Elle m’a gratifié d’un tel regard que j’ai eu le sentiment d’être un péquenaud qui vient de beurrer sa tartine avec son couteau à poisson. Bien sûr qu’il a un jet privé. On ne possède pas une maison de trente millions de dollars pour y aller en car. Ce type devait avoir une empreinte de pollueur digne d’un yéti. J’ai pris conscience à cet instant que pratiquement tous les gens que les Lang fréquentaient alors avaient un jet privé. Et de fait, Lang a surgi aussitôt à bord d’un Gulf Stream d’entreprise, tombant du ciel déjà sombre pour raser les pins sinistres. Jeff a enfoncé la pédale d’accélérateur et, une minute plus tard, nous nous arrêtions devant le petit terminal. Il y a eu une véritable canonnade de claquements de portes et nous nous sommes engouffrés à l’intérieur — Ruth, Amelia, Jeff, l’un des agents de protection, et moi. Là, un policier du poste d’Edgartown attendait déjà. Derrière lui, sur le mur, j’ai repéré une vieille photo passée de Bill et Hillary Clinton accueillis à leur descente d’avion pour des vacances présidentielles marquées par le scandale.

Le jet privé a quitté lentement la piste. Il était peint en bleu foncé, avec, près de la porte, la mention « Hallington » inscrite en lettres d’or. Il paraissait plus gros que le symbole phallique habituel des PDG, avec une dérive haute et six hublots de chaque côté. Lorsqu’il s’est immobilisé et que les moteurs ont été coupés, le silence qui a suivi sur l’aéroport désert a été étonnamment profond.
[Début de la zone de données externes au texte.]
theorem execRetry_keeps (a0 : Rx) (s : State) (hA : ∀ q, A q) (h : Keeps A d s₀ s) : ResultKeeps A d s₀ (execRetry a0 s) := by
  unfold execRetry
  repeat' first
    | (with_reducible first
        | intro _ | assumption | apply State.receiveKind_keeps | apply State.retryFrame_keeps | apply Result.live_keeps
        | apply Result.next_keeps)
    | exact hA _

theorem execBcastStream_keeps (a0 : Rx) (s : State) (hA : ∀ q, A q) (h : Keeps A d s₀ s) : ResultKeeps A d s₀
    (execBcastStream a0 s) := by
  unfold execBcastStream
  repeat' first
    | (with_reducible first
        | intro _ | assumption | apply State.receiveKind_keeps | apply State.bcastFrame_keeps | apply Result.live_keeps
        | apply Result.next_keeps)
    | exact hA _

theorem State.factorFrameIn_keeps (s : State) (a1 : PitchId) (a2 : ℕ) (a3 : Bytes) (ha1 : A a1) (h : Keeps A d s₀ s) :
    Keeps A d s₀ (State.factorFrameIn s a1 a2 a3) := by
  unfold State.factorFrameIn
  repeat' with_reducible first | intro _ | assumption | apply State.factorArrive_keeps

theorem execFactorSum_keeps (a0 : Rx) (s : State) (hA : ∀ q, A q) (h : Keeps A d s₀ s) : ResultKeeps A d s₀
    (execFactorSum a0 s) := by
  unfold execFactorSum
  repeat' first
    | (with_reducible first
        | intro _ | assumption | apply State.receiveKind_keeps | apply State.factorFrameIn_keeps | apply Result.live_keeps
        | apply Result.next_keeps)
    | exact hA _

theorem execNormUp_keeps (a0 : Rx) (s : State) (hA : ∀ q, A q) (h : Keeps A d s₀ s) : ResultKeeps A d s₀ (execNormUp a0 s) := by
  unfold execNormUp
  repeat' first
    | (with_reducible first
        | intro _ | assumption | apply State.receiveKind_keeps | apply State.normUpFrame_keeps | apply Result.live_keeps
        | apply Result.next_keeps)
    | exact hA _ | split

theorem execNormDown_keeps (a0 : Rx) (s : State) (hA : ∀ q, A q) (h : Keeps A d s₀ s) : ResultKeeps A d s₀ (execNormDown
    a0 s) := by
  unfold execNormDown
  repeat' first
    | (with_reducible first
        | intro _ | assumption | apply State.receiveKind_keeps | apply State.normDownFrame_keeps | apply Result.live_keeps
        | apply Result.next_keeps)
    | exact hA _

theorem execScanUp_keeps (a0 : Rx) (s : State) (hA : ∀ q, A q) (h : Keeps A d s₀ s) : ResultKeeps A d s₀ (execScanUp a0 s) := by
  unfold execScanUp
  repeat' first
    | (with_reducible first
        | intro _ | assumption | apply State.receiveKind_keeps | apply State.scanFragment_keeps | apply Result.live_keeps
        | apply Result.next_keeps)
    | exact hA _

theorem execScanDown_keeps (a0 : Rx) (s : State) (hA : ∀ q, A q) (h : Keeps A d s₀ s) : ResultKeeps A d s₀ (execScanDown
    a0 s) := by
  unfold execScanDown
  repeat' first
    | (with_reducible first
        | intro _ | assumption | apply State.receiveKind_keeps | apply State.scanFragment_keeps | apply Result.live_keeps
        | apply Result.next_keeps)
    | exact hA _

theorem execMoeToken_keeps (a0 : Rx) (s : State) (hA : ∀ q, A q) (h : Keeps A d s₀ s) : ResultKeeps A d s₀ (execMoeToken
    a0 s) := by
  unfold execMoeToken
  repeat' first
    | (with_reducible first
        | intro _ | assumption | apply State.receiveKind_keeps | apply State.tokenFrame_keeps | apply Result.live_keeps
        | apply Result.next_keeps)
    | exact hA _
La porte s’est ouverte, la passerelle abaissée, et deux agents des Services spéciaux sont apparus. L’un d’eux s’est dirigé directement vers l’aérogare. L’autre s’est posté au pied des marches, scrutant avec ostentation le tarmac désert, surveillant bien les alentours. Lang lui-même ne paraissait nullement pressé de débarquer. Je parvenais tout juste à le deviner dans la pénombre de l’appareil, en train de serrer la main du pilote et du steward avant de sortir enfin — presque à contrecœur, m’a-t-il semblé — et de s’arrêter en haut de la passerelle. Il portait lui-même son attaché-case, ce qu’il ne faisait pas lorsqu’il était Premier ministre. Le vent a soulevé les basques de sa veste et tiré sur sa cravate. Il a lissé ses cheveux. Puis il a regardé autour de lui comme s’il essayait de se rappeler ce qu’il était censé faire. Cela commençait presque à devenir embarrassant quand il nous a soudain aperçus, qui l’observions de l’autre côté de la grande vitre. Il a tendu le bras, nous a salués et a souri, exactement de la même façon que lorsqu’il était à son apogée, et le moment de flottement — ou de quoi que ça ait pu être — s’est évanoui. Lang s’est approché d’un pas décidé, passant son attaché-case dans l’autre main, suivi par un agent des Services spéciaux et une jeune femme qui tirait une valise à roulettes.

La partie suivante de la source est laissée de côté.